Material provided START

/-- Settles O22: by the instruction's form; behind the 0xCB entry the fetched byte changes none of these. -/
theorem registersChangeOnlyWhereTheRuleSays : Obligations.RegistersChangeOnlyWhereTheRuleSays := by
  intro i s t h
  refine exec_next_induction (fun f s t => KeepsRegs f.handler.regsWritten s t ∧
    (f.writesSP = false → t.sp = s.sp) ∧ t.bus.map = s.bus.map) ?_ ?_ i s t h
  · intro f s t hf h
    rw [Form.handler_of_ne_prefixCB hf]
    exact ⟨execForm_keepsRegs hf h, fun hw => execForm_sp hf hw h, execForm_bus_map hf h⟩
  · intro o s t ⟨kr, ksp, kb⟩
    rw [Form.handler_extForm] at kr
    have hw : (extForm o).writesSP = false := by
      obtain ⟨_, _, e⟩ | ⟨_, _, e⟩ | ⟨_, _, e⟩ | ⟨_, _, e⟩ := extForm_cases o <;> rw [e] <;> rfl
    exact ⟨fun q hq => (kr q hq).trans (s.operand8_r8 o q), fun _ => ksp hw, kb.trans (Bus.after_map _ _)⟩

/-! Memory (40_step_dispatch.md R115; 20_memory.md R56, R58). -/

/-- No write, of that address or another, changes a byte at which the bus ignores writes. -/
theorem State.writeByte_peek_ignored (s : State) (a b : Word) (v : Byte) (h : s.accepts b = false) :
    (s.writeByte a v).peek b = s.peek b := by
  by_cases hb : b = a
  · exact State.peek_congr _ _ (s.writeByte_ignored a v (hb ▸ h)) b
  · exact s.writeByte_peek_other a b v hb

/-- Bytes written one after the other leave every byte at another address. -/
theorem State.writeAll_peek_other (s : State) (ws : List (Word × Byte)) (b : Word) (h : b ∉ ws.map Prod.fst) :
    (s.writeAll ws).peek b = s.peek b := by
  induction ws generalizing s with
  | nil => rfl
  | cons p ws ih =>
    rw [List.map_cons, List.mem_cons, not_or] at h
    obtain ⟨hp, hws⟩ := h
    exact (ih _ hws).trans (s.writeByte_peek_other p.1 b p.2 hp)

/-- They leave every byte at which the bus ignores writes. -/
theorem State.writeAll_peek_ignored (s : State) (ws : List (Word × Byte)) (b : Word) (h : s.accepts b = false) :
    (s.writeAll ws).peek b = s.peek b := by
  induction ws generalizing s with
  | nil => rfl
  | cons p ws ih => exact (ih _ ((s.writeByte_accepts p.1 p.2 b).trans h)).trans (s.writeByte_peek_ignored p.1 b p.2 h)

theorem WritesAt.keepsMemory {as : List Word} {s t : State} (k : WritesAt as s t) : KeepsMemory as s t := by
  obtain ⟨ws, rfl, hm⟩ := k
  exact fun b hb => (State.peek_congr _ t hm b).trans (s.writeAll_peek_other ws b hb)

theorem WritesAt.peek_ignored {as : List Word} {s t : State} (k : WritesAt as s t) {b : Word}
    (h : s.accepts b = false) : t.peek b = s.peek b := by
  obtain ⟨ws, _, hm⟩ := k
  exact (State.peek_congr _ t hm b).trans (s.writeAll_peek_ignored ws b h)

/-- Settles O23: an instruction writes memory byte by byte at its form's addresses; fetching writes none. -/
theorem memoryChangesOnlyWhereStored : Obligations.MemoryChangesOnlyWhereStored := by
  refine ⟨fun i s t h => ⟨(exec_writesAt h).keepsMemory, fun a ha => (exec_writesAt h).peek_ignored ha⟩,
    fun s t h a ha => ?_⟩
  obtain ⟨_, _, _, _, hmem, hmap, _⟩ := s.handlerEntry_rest
  have hentry : s.handlerEntry.accepts a = false := (Bus.accepts_congr hmap a).trans ha
  exact ((exec_writesAt h).peek_ignored hentry).trans (State.peek_congr _ _ hmem a)
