/-- R51: the cell map gives every cell its one address, and the unmapped addresses are those listed. -/
def Obligations.CellMapIsExact : Prop :=
  (∀ c : Cell, cellOf c.addr = some c) ∧ (∀ a c, cellOf a = some c → c.addr = a) ∧
  (∀ a : Addr, cellOf a = none ↔
    ((0x000B ≤ a.toNat ∧ a.toNat ≤ 0x000F) ∨ (0x0018 ≤ a.toNat ∧ a.toNat ≤ 0x03FF) ∨
      (0x0800 ≤ a.toNat ∧ a.toNat ≤ 0x1FFF) ∨ 0x5000 ≤ a.toNat))

/-- R52: a read of a readable mapped cell returns its content and changes no state, whatever `ERR` is; a read of an unmapped
or W cell returns 0 and raises E_ACC with the address, which a pending error suppresses. -/
def Obligations.ReadReturnsContentOrRaises : Prop :=
  (∀ (s : State) (c : Cell), cellContent s c = none ↔ c.writeOnly = true) ∧
  ∀ (s : State) (a : Addr),
    (∀ c v, cellOf a = some c → cellContent s c = some v → cellRead a s = (v, s)) ∧
    ((∀ c, cellOf a = some c → c.writeOnly = true) →
      (s.err = false → cellRead a s = (0, { s with err := true, errcode := 9, errinfo := a.setWidth 32 })) ∧
      (s.err = true → cellRead a s = (0, s)))

/-- What each readable cell holds, by its address, in a state whose sequences have the lengths of R38 (R51, R31, R57 to R59,
R61). -/
def Obligations.CellsHoldTheState : Prop :=
  ∀ s : State, s.WellSized →
    readable 0x0001 s = some (BitVec.ofNat 32 (s.err.toNat + 2 * s.tinit.toNat)) ∧
    readable 0x0002 s = some (BitVec.ofNat 32 s.errcode.toNat) ∧
    readable 0x0003 s = some s.errinfo ∧
    readable 0x0004 s = some (BitVec.ofNat 32 s.res.toNat) ∧
    readable 0x0005 s =
      some (match s.mode with | .numeric => 0 | .alphanumeric => 1 | .byte => 2 | .kanji => 3) ∧
    readable 0x0006 s = some (BitVec.ofNat 32 s.ccb.toNat) ∧
    readable 0x0007 s = some (BitVec.ofNat 32 s.dcw.toNat) ∧
    readable 0x0008 s = some (BitVec.ofNat 32 s.str.length) ∧
    readable 0x0009 s = some (BitVec.ofNat 32 s.bits.length) ∧
    (∀ k : PReg, readable (BitVec.ofNat 16 (0x0010 + k.number)) s = some (BitVec.ofNat 32 (s.poly k).length)) ∧
    (∀ (k : PReg) (i : Nat), i < 256 → readable (BitVec.ofNat 16 (0x0400 + 0x100 * k.number + i)) s =
      some (BitVec.ofNat 32 (if i < (s.poly k).length then ((s.poly k).getD i 0).toNat else 0))) ∧
    (∀ i : Nat, i < 8192 → readable (BitVec.ofNat 16 (0x2000 + i)) s =
      some (BitVec.ofNat 32 (if i < s.str.length then (s.str.getD i 0).toNat else 0))) ∧
    (∀ i : Nat, i < 4096 → readable (BitVec.ofNat 16 (0x4000 + i)) s =
      some (BitVec.ofNat 32 (codewordSum s.bits i)))

/-- R55, R56: a push appends the low 8 bits of the value at the end, or raises E_FULL and changes nothing. -/
def Obligations.PushAppendsOrRaisesFull : Prop :=
  ∀ (s : State) (v : Word), s.err = false →
    (∀ k : PReg, cellWrite (BitVec.ofNat 16 (0x0014 + k.number)) v s = .next
      (if (s.poly k).length = 256 then
        { s with err := true, errcode := 10, errinfo := BitVec.ofNat 32 (0x0014 + k.number) }
      else { s with polys := s.polys.set k (s.poly k ++ [BitVec.ofNat 8 v.toNat]) })) ∧
    cellWrite 0x000A v s = .next
      (if s.str.length = 8192 then { s with err := true, errcode := 10, errinfo := 0x0000000A }
      else { s with str := s.str ++ [BitVec.ofNat 8 v.toNat] })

Material provided END

» What the task asks:
Return all lines above that mention the word "trans".

» Written answer:
    exact ⟨fun q hq => (kr q hq).trans (s.operand8_r8 o q), fun _ => ksp hw, kb.trans (Bus.after_map _ _)⟩
    exact (ih _ hws).trans (s.writeByte_peek_other p.1 b p.2 hp)
  | cons p ws ih => exact (ih _ ((s.writeByte_accepts p.1 p.2 b).trans h)).trans (s.writeByte_peek_ignored p.1 b p.2 h)
  exact fun b hb => (State.peek_congr _ t hm b).trans (s.writeAll_peek_other ws b hb)
  exact (State.peek_congr _ t hm b).trans (s.writeAll_peek_ignored ws b h)
  have hentry : s.handlerEntry.accepts a = false := (Bus.accepts_congr hmap a).trans ha
  exact ((exec_writesAt h).peek_ignored hentry).trans (State.peek_congr _ _ hmem a)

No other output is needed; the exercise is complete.